As for the cables, three examples will suffice. As the columnist Glenn Greenwald has shown on his Salon site, the Wikileaks cables contain evidence of a secret war being waged by the US in Yemen, despite official denials, and despite claims in 2009 by Yemeni government officials in the New York Times that Yemeni aircraft, and not US planes, had carried out the relevant attacks.

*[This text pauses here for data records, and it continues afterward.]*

-- ==== Sys2Proof/Machine/Load16.lean ====
section
/-! DEFINITION. The 16-bit loads and the stack instructions (41_load16_stack.md R161 to R167). -/

namespace Sys2Proof.Machine

/-! ## Shared operations -/

/-- `r16[p] <- imm16` (R161). -/
def load16Imm (r : Reg16) (d16 : Word) (s : State) : State := (s.setR16 r d16).advance 3

/-- `MemWrite(imm16, 1, SP[7:0]); MemWrite(imm16 + 1, 1, SP[15:8])` (R162). -/
def storeSp (a16 : Word) (s : State) : State := (memWrite16 s a16 s.regs.sp).advance 3

/-- `SP <- HL` (R163). -/
def loadSpHl (s : State) : State := (s.setSp s.hl).advance 1

/-- `HL <- SP + e8`, with the flags of R165. -/
def loadHlSpDisp (e8 : Byte) (s : State) : State :=
  let (w, fl) := spDispResult s.regs.sp e8
  ((s.setHl w).setFlags fl).advance 2

/-- `Push16(r16stk[p])` (R166). -/
def pushReg (r : Stk16) (s : State) : State := (push16 (s.getStk r) s).advance 1

/-- `r16stk[p] <- Pop16()` (R167). -/
def popReg (r : Stk16) (s : State) : State := ((pop16 s).2.setStk r (pop16 s).1).advance 1

/-! ## The meanings -/

/-- `LD BC,d16` (R161). -/
def execLdBcD16 (d16 : Word) (s : State) : Result := .next (load16Imm .bc d16 s)

/-- `LD (a16),SP` (R162). -/
def execLdAtA16Sp (a16 : Word) (s : State) : Result := .next (storeSp a16 s)

/-- `LD DE,d16` (R161). -/
def execLdDeD16 (d16 : Word) (s : State) : Result := .next (load16Imm .de d16 s)

/-- `LD HL,d16` (R161). -/
def execLdHlD16 (d16 : Word) (s : State) : Result := .next (load16Imm .hl d16 s)

/-- `LD SP,d16` (R161). -/
def execLdSpD16 (d16 : Word) (s : State) : Result := .next (load16Imm .sp d16 s)

/-- `POP BC` (R167). -/
def execPopBc (s : State) : Result := .next (popReg .bc s)

/-- `PUSH BC` (R166). -/
def execPushBc (s : State) : Result := .next (pushReg .bc s)

/-- `POP DE` (R167). -/
def execPopDe (s : State) : Result := .next (popReg .de s)

/-- `PUSH DE` (R166). -/
def execPushDe (s : State) : Result := .next (pushReg .de s)

/-- `POP HL` (R167). -/
def execPopHl (s : State) : Result := .next (popReg .hl s)

/-- `PUSH HL` (R166). -/
def execPushHl (s : State) : Result := .next (pushReg .hl s)

/-- `POP AF` (R167). -/
def execPopAf (s : State) : Result := .next (popReg .af s)

/-- `PUSH AF` (R166). -/
def execPushAf (s : State) : Result := .next (pushReg .af s)

/-- `LDHL SP,e8` (R165). -/
def execLdhlSpE8 (e8 : Byte) (s : State) : Result := .next (loadHlSpDisp e8 s)

/-- `LD SP,HL` (R163). -/
def execLdSpHl (s : State) : Result := .next (loadSpHl s)

end Sys2Proof.Machine
end

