/-- No instruction is refused and none is without an answer: every instruction completes in every state, and every state
that has recorded no fatal fault has a next state (20_memory.md R91, 60_exceptions.md R314; a fatal fault is recorded in
the next state, log entry 10). A state that has recorded one takes no step (10_state.md R47). -/
def Obligations.EveryStepAnswers : Prop :=
  (∀ (i : Instr) (s : State), ∃ t, exec i s = .next t) ∧
  (∀ s : State, s.fault = none → ∃ t, step s = .next t) ∧
  (∀ (s : State) (k : Fault), s.fault = some k → step s = .fault k)

/-- 60_exceptions.md R300: the core raises exactly two kinds of fault, a decode error on an undefined opcode at PC and
the executor error of STOP, and raises each of them whenever that byte stands at PC. Nothing else faults. Which bytes are
undefined and that 0x10 is STOP, which faults, are the spec's decisions D40 and D22 (30_encoding.md R109, 46_system.md
R272, R276; log entry 17); that the step which faults answers a next state with the fault recorded is the model's choice
(log entry 10). -/
def Obligations.OnlyDecodeErrorsAndStopFault : Prop :=
  ∀ s : State, s.fault = none →
    (∀ (t : State) (k : Fault), step s = .next t → t.fault = some k →
      s.halted = false ∧
      ((memRead s s.regs.pc ∈ undefinedOpcodes ∧ k = .decodeError (memRead s s.regs.pc)) ∨
       (memRead s s.regs.pc = 0x10 ∧ k = .executorError "STOP")) ∧ t.regs.pc = s.regs.pc) ∧
    (s.halted = false → memRead s s.regs.pc ∈ undefinedOpcodes →
      ∃ t, step s = .next t ∧ t.fault = some (.decodeError (memRead s s.regs.pc))) ∧
    (s.halted = false → memRead s s.regs.pc = 0x10 →
      ∃ t, step s = .next t ∧ t.fault = some (.executorError "STOP"))

/-- A step that ends in a fatal fault changes nothing but `fault`: PC keeps the opcode's address, no cycles elapse,
nothing is pushed, no interrupt is taken; and no step follows (60_exceptions.md R301, R309; the never-final reading is
D23's). -/
def Obligations.FatalFaultChangesNothingElse : Prop :=
  ∀ (s t : State) (k : Fault), s.fault = none → step s = .next t → t.fault = some k →
    t = { s with fault := some k } ∧ step t = .fault k

/-- A core halted with no source enabled stays so for any number of steps, whatever the environment does, with its
registers and all storage outside the I/O block unchanged (70_reset_and_hazards.md R367, D31; 60_exceptions.md R310,
R312, R330). -/
def Obligations.TerminalIdleLastsForEver : Prop :=
  ∀ (n : Nat) (s : State), TerminalIdle s →
    ∃ t, core.run n s = .next t ∧ TerminalIdle t ∧ t.regs = s.regs ∧ t.ime = s.ime ∧
      ∀ k, k < 0xFF00 ∨ 0xFF7F < k → t.mem.read k = s.mem.read k

/-! ## Reset and invariants -/

/-- The values of 10_state.md R46, which are the spec's own choice (D3); the first opcode is `BOOT_ROM[0]`. -/
def Obligations.ResetValues : Prop :=
  let s := State.reset
  s.regs.pc = 0x0000 ∧ s.ime = false ∧ s.halted = false ∧ s.fault = none ∧ s.hasBooted = false ∧
  s.mbc = { ramEnable := false, bankLo := 0, bankHi := 0, mode := false } ∧
  s.dmaRemaining = 0 ∧ s.divAcc = 0 ∧ s.timaAcc = 0 ∧
  s.io.div = 0 ∧ s.io.tima = 0 ∧ s.io.tma = 0 ∧ s.io.tac = 0 ∧ s.io.ifReg = 0 ∧ s.io.ie = 0 ∧
  s.io.lcdc = 0 ∧ s.io.stat = 0 ∧ s.io.p1Select = 0b11 ∧ s.regs.f.toNat % 16 = 0 ∧
  target s s.regs.pc = .rom bootRomBase ∧ denied s s.regs.pc = false

/-- The invariant holds at reset. -/
def Obligations.ResetMeetsInvariant : Prop := Inv State.reset

/-- Every step keeps the invariant: storage in canonical form (log entry 1), the low nibble of F zero (10_state.md R24),
`dma_remaining` at most 648 (R33), the accumulators in range (R34), a waiting EI only under EI_DELAY (log entry 7). -/
def Obligations.StepKeepsInvariant : Prop :=
  ∀ s t : State, Inv s → step s = .next t → Inv t

/-- 10_state.md R24: the low nibble of F is zero at reset and after every step from a state where it is zero; an
instruction that writes F makes it zero whatever F was, POP AF among them, whatever it pops. That POP AF takes F from the
byte at SP is 41_load16_stack.md R160 and R167, whose stack layout is the spec's decision D1 (log entry 21). -/
def Obligations.FlagLowNibbleStaysZero : Prop :=
  State.reset.regs.f.toNat % 16 = 0 ∧
  (∀ s t : State, s.regs.f.toNat % 16 = 0 → step s = .next t → t.regs.f.toNat % 16 = 0) ∧
  (∀ (i : Instr) (s t : State), exec i s = .next t → t.regs.f = s.regs.f ∨ t.regs.f.toNat % 16 = 0) ∧
  (∀ s : State, ∃ t, exec .popAf s = .next t ∧ t.regs.f = memRead s s.regs.sp &&& 0xF0)

/-- No step changes a byte of BOOT_ROM or CART_ROM or a parameter (10_state.md R43, 20_memory.md R59, 00_scope.md R7),
and the boot latch never returns to false (10_state.md R31). The images are cells of storage in this model (log
entry 1). -/
def Obligations.RomParametersAndBootLatchAreStable : Prop :=
  ∀ s t : State, step s = .next t →
    (∀ k, bootRomBase ≤ k → t.mem.read k = s.mem.read k) ∧ t.params = s.params ∧
    (s.hasBooted = true → t.hasBooted = true)

/-- IME becomes true in a step only by EI or RETI, or because an EI was waiting (10_state.md R29, 46_system.md R275,
45_control_flow.md R259). That the bytes of EI and RETI are 0xFB and 0xD9 is D40's numbering (log entry 17); the waiting
EI is the parameter EI_DELAY's, D5 (log entry 7). -/
def Obligations.ImeIsSetOnlyByEiAndReti : Prop :=
  ∀ s t : State, s.fault = none → s.ime = false → step s = .next t → t.ime = true →
    s.halted = false ∧ (memRead s s.regs.pc = 0xFB ∨ memRead s s.regs.pc = 0xD9 ∨ s.eiPending = true)

/-! ## Memory -/

/-- 20_memory.md R51 and R52, with R70 and R72: the DMA lockout is checked first, then the LCD mode, then the address is
dispatched; a denied read returns 0xFF, a denied write changes no state at all. That a read denied by the lockout returns
0xFF is the spec's decision D14 (log entry 22); where the LCD's power and mode are read (`lcdOn`, `lcdMode`) is R71, its
decision D20 (log entry 20). -/
def Obligations.GatedAccessChecksInOrder : Prop :=
  ∀ (s : State) (a : Word) (v : Byte),
    (memRead s a =
      if s.dmaRemaining > 0 ∧ ¬ (0xFF80 ≤ a.toNat ∧ a.toNat ≤ 0xFFFE) then 0xFF
      else if lcdOn s = true ∧ (0x8000 ≤ a.toNat ∧ a.toNat ≤ 0x9FFF) ∧ lcdMode s = 3 then 0xFF
      else if lcdOn s = true ∧ (0xFE00 ≤ a.toNat ∧ a.toNat ≤ 0xFE9F) ∧ (lcdMode s = 2 ∨ lcdMode s = 3) then 0xFF
      else rawRead s a) ∧
    (memWrite s a v =
      if s.dmaRemaining > 0 ∧ ¬ (0xFF80 ≤ a.toNat ∧ a.toNat ≤ 0xFFFE) then s
      else if lcdOn s = true ∧ (0x8000 ≤ a.toNat ∧ a.toNat ≤ 0x9FFF) ∧ lcdMode s = 3 then s
      else if lcdOn s = true ∧ (0xFE00 ≤ a.toNat ∧ a.toNat ≤ 0xFE9F) ∧ (lcdMode s = 2 ∨ lcdMode s = 3) then s
      else rawWrite s a v)

/-- Where the LCD facts live (20_memory.md R71, D20), and what the lockout does to a program (R72; the value 0xFF of a
denied read is D14's): outside high RAM nothing is read or written, a fetch decodes as RST 38H, and high RAM is as
always. -/
def Obligations.LockoutDeniesAllButHighRam : Prop :=
  (∀ s : State, lcdOn s = decide (s.io.lcdc.toNat ≥ 128) ∧ lcdMode s = s.io.stat.toNat % 4) ∧
  (∀ (s : State) (a : Word), s.dmaRemaining > 0 →
    ((a.toNat < 0xFF80 ∨ a.toNat = 0xFFFF) →
      memRead s a = 0xFF ∧ (∀ v, memWrite s a v = s) ∧ decodeAt s a = .rst38) ∧
    (0xFF80 ≤ a.toNat ∧ a.toNat ≤ 0xFFFE →
      memRead s a = s.mem.read a.toNat ∧
      ∀ v, memWrite s a v = { s with mem := s.mem.write a.toNat v }))

/-- 20_memory.md R56 and R57: while `has_booted` is false reads of 0x0000 to 0x00FF return BOOT_ROM, afterwards, and from
0x0100 to 0x3FFF always, cartridge bank 0 whatever the bank latches hold; the overlay affects reads only, fetches
and DMA source reads among them (R74, R75; that the copy reads raw is D16's, log entry 22), and a write to the register at
0xFF50 ends it (R80; the address and that any value does it are D21's, log entry 20). That the two images are cells of
storage is the model's choice (log entry 1). -/
def Obligations.BootOverlayAndFixedBank : Prop :=
  (∀ (s : State) (a : Word), a.toNat < 0x100 →
    rawRead s a = (if s.hasBooted = false then s.mem.read (bootRomBase + a.toNat)
      else s.mem.read (cartRomBase + a.toNat)) ∧
    (∀ (v : Byte) (b : Bool), rawWrite { s with hasBooted := b } a v = { rawWrite s a v with hasBooted := b }) ∧
    (s.dmaRemaining = 0 → memRead s a = rawRead s a)) ∧
  (∀ s : State, s.dmaRemaining = 0 → (memWrite s 0xFF50 0x01).hasBooted = true ∧
    ∀ i < 160, (memWrite s 0xFF46 0x00).mem.read (0xFE00 + i) = rawRead s (BitVec.ofNat 16 i)) ∧
  (∀ (s : State) (a : Word), 0x100 ≤ a.toNat → a.toNat < 0x4000 →
    rawRead s a = s.mem.read (cartRomBase + a.toNat))

/-- The switchable window reads the bank of the two latches, with the remap of a zero low part, so never a bank whose
number is a multiple of 32 (20_memory.md R58, C4; offsets beyond a physical image are D12's). -/
def Obligations.SwitchableBankIsNeverAMultipleOf32 : Prop :=
  ∀ (s : State) (a : Word), 0x4000 ≤ a.toNat → a.toNat < 0x8000 →
    ∃ bank, bank = 32 * s.mbc.bankHi.toNat + (if s.mbc.bankLo.toNat = 0 then 1 else s.mbc.bankLo.toNat) ∧
      rawRead s a = s.mem.read (cartRomBase + 0x4000 * bank + (a.toNat - 0x4000)) ∧
      1 ≤ bank ∧ bank ≤ 127 ∧ bank % 32 ≠ 0

/-- The four command ranges (20_memory.md R59; ranges, enable value and mode latch are D10's and D11's): outside the
lockout a write below 0x8000 sets one latch and nothing else. -/
def Obligations.BankCommands : Prop :=
  ∀ (s : State) (a : Word) (v : Byte), s.dmaRemaining = 0 →
    (a.toNat < 0x2000 →
      memWrite s a v = { s with mbc := { s.mbc with ramEnable := decide (v.toNat % 16 = 0xA) } }) ∧
    (0x2000 ≤ a.toNat → a.toNat < 0x4000 →
      memWrite s a v = { s with mbc := { s.mbc with bankLo := BitVec.ofNat 5 v.toNat } }) ∧
    (0x4000 ≤ a.toNat → a.toNat < 0x6000 →
      memWrite s a v = { s with mbc := { s.mbc with bankHi := BitVec.ofNat 2 v.toNat } }) ∧
    (0x6000 ≤ a.toNat → a.toNat < 0x8000 →
      memWrite s a v = { s with mbc := { s.mbc with mode := decide (v.toNat % 2 = 1) } })

/-- 20_memory.md R60: a write to ROM stores nothing, in ROM or elsewhere; a read after it returns the ROM byte of the
possibly newly selected bank, which is a function of the bank latches and of the storage before the write. That no latch,
the mode latch among them, changes a read below 0x4000 is R57 with the spec's decision D11 (log entry 19); the bank read
from 0x4000 to 0x7FFF is R58, and that the ROM images are cells of storage is the model's choice (log entry 1). -/
def Obligations.RomIsOnlyACommandSink : Prop :=
  ∀ (s : State) (a : Word) (v : Byte), a.toNat < 0x8000 →
    memWrite s a v = { s with mbc := (memWrite s a v).mbc } ∧
    rawRead (memWrite s a v) a = rawRead { s with mbc := (memWrite s a v).mbc } a ∧
    (∀ b : Word, b.toNat < 0x4000 → rawRead (memWrite s a v) b = rawRead s b) ∧
    (∀ b : Word, 0x4000 ≤ b.toNat → b.toNat < 0x8000 →
      rawRead (memWrite s a v) b =
        s.mem.read (cartRomBase + 0x4000 * romBank (memWrite s a v).mbc + (b.toNat - 0x4000)))

/-- 20_memory.md R64, R65, R67 and R83: video RAM, work RAM, OAM and high RAM are plain storage for raw access, byte by
byte. Outside the lockout video RAM and OAM are denied exactly in the LCD modes R70 names and work RAM never; high RAM is
never denied at all. Where the LCD's power and mode are read is R71, the spec's decision D20 (log entry 20). -/
def Obligations.PlainStorageRegions : Prop :=
  (∀ (s : State) (a : Word) (v : Byte),
    (0x8000 ≤ a.toNat ∧ a.toNat ≤ 0x9FFF) ∨ (0xC000 ≤ a.toNat ∧ a.toNat ≤ 0xDFFF) ∨
      (0xFE00 ≤ a.toNat ∧ a.toNat ≤ 0xFE9F) ∨ (0xFF80 ≤ a.toNat ∧ a.toNat ≤ 0xFFFE) →
    rawRead s a = s.mem.read a.toNat ∧
    rawWrite s a v = { s with mem := (rawWrite s a v).mem } ∧
    rawRead (rawWrite s a v) a = v ∧
    ∀ k, k ≠ a.toNat → (rawWrite s a v).mem.read k = s.mem.read k) ∧
  (∀ (s : State) (a : Word), 0x8000 ≤ a.toNat ∧ a.toNat ≤ 0x9FFF → s.dmaRemaining = 0 →
    denied s a = (lcdOn s && decide (lcdMode s = 3))) ∧
  (∀ (s : State) (a : Word), 0xFE00 ≤ a.toNat ∧ a.toNat ≤ 0xFE9F → s.dmaRemaining = 0 →
    denied s a = (lcdOn s && decide (lcdMode s = 2 ∨ lcdMode s = 3))) ∧
  (∀ (s : State) (a : Word), 0xC000 ≤ a.toNat ∧ a.toNat ≤ 0xDFFF → s.dmaRemaining = 0 → denied s a = false) ∧
  (∀ (s : State) (a : Word), 0xFF80 ≤ a.toNat ∧ a.toNat ≤ 0xFFFE → denied s a = false)

/-- 20_memory.md R66: a write to 0xC000 to 0xDDFF is read at the address plus 0x2000 and the other way round, the two
writes are the same write; work RAM from 0xDE00 on has no echo. -/
def Obligations.EchoRamIsWorkRam : Prop :=
  (∀ (s : State) (a : Word) (v : Byte), 0xC000 ≤ a.toNat ∧ a.toNat ≤ 0xDDFF →
    rawRead (rawWrite s a v) (a + 0x2000) = v ∧ rawRead (rawWrite s (a + 0x2000) v) a = v ∧
    rawWrite s (a + 0x2000) v = rawWrite s a v ∧ rawRead s (a + 0x2000) = rawRead s a) ∧
  (∀ (s : State) (a b : Word) (v : Byte), 0xDE00 ≤ a.toNat ∧ a.toNat ≤ 0xDFFF → b ≠ a →
    rawRead (rawWrite s a v) b = rawRead s b)

/-- External RAM (20_memory.md R61 to R63; window, bank number, off value and dropped writes are D9's, D11's and D13's):
with RAM enabled the selected bank is plain storage, with RAM disabled a read returns the off value and a write does
nothing. -/
def Obligations.ExternalRamIsBankedAndGated : Prop :=
  ∀ (s : State) (a : Word) (v : Byte), 0xA000 ≤ a.toNat ∧ a.toNat ≤ 0xBFFF →
    (s.mbc.ramEnable = true →
      ∃ bank, bank = (if s.mbc.mode then s.mbc.bankHi.toNat else 0) ∧
        rawRead s a = s.mem.read (extramBase + 0x2000 * bank + (a.toNat - 0xA000)) ∧
        rawWrite s a v = { s with mem := s.mem.write (extramBase + 0x2000 * bank + (a.toNat - 0xA000)) v } ∧
        rawRead (rawWrite s a v) a = v) ∧
    (s.mbc.ramEnable = false →
      rawRead s a = (if s.params.extramOff = .zeros then 0x00 else 0xFF) ∧ rawWrite s a v = s)

/-- A write that no gate denies and that names a storage cell stores the byte and changes nothing else; afterwards every
address that names the cell reads the byte (where no gate denies it), and every other address reads as before
(20_memory.md R52, R54, R55, R94). -/
def Obligations.StoredByteIsReadBackAndOthersKept : Prop :=
  ∀ (s : State) (a : Word) (v : Byte) (k : Nat), denied s a = false → target s a = .cell k →
    memWrite s a v = { s with mem := (memWrite s a v).mem } ∧
    (∀ b : Word, memRead (memWrite s a v) b =
      if denied s b = false ∧ target s b = .cell k then v else memRead s b) ∧
    (∀ j, j ≠ k → (memWrite s a v).mem.read j = s.mem.read j)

Secondly, the Guardian has released cable information this week about the US plan for retaliation against EU countries that oppose trade in GM food. The same cables also show that US diplomats targeted the Vatican to achieve papal support to over-ride the opposition to GM crops being expressed by Catholic bishops in developing countries. In the process, US diplomats championed the interests of Monsanto and pressed to lower the trade barriers contained within Europe’s biotechnology laws. Again, the European public needs to know about this – and so does the public of any ‘clean, green’ country naively seeking to engage in trade pacts with the Americans. Thirdly, the Wikileaks cables revealed that Spain’s politicians came under pressure from the Obama administration to compromise their judicial system – ie, by blocking a proposed court case against the George W. Bush legal team that was being mounted by five tortured Guantanamo Bay detainees :

Civil rights attorney Michael Ratner, whose Center for Constitutional Rights has championed Guantánamo detainee rights, called the cables taken together “quite dramatic….The U.S. prides itself on our own independent judiciary,” Ratner said. “But here you have the hypocrisy of the U.S. government trying to influence an independent judicial system to bend its laws and own rules. And it’s the Obama administration doing it to protect Bush people,” he said.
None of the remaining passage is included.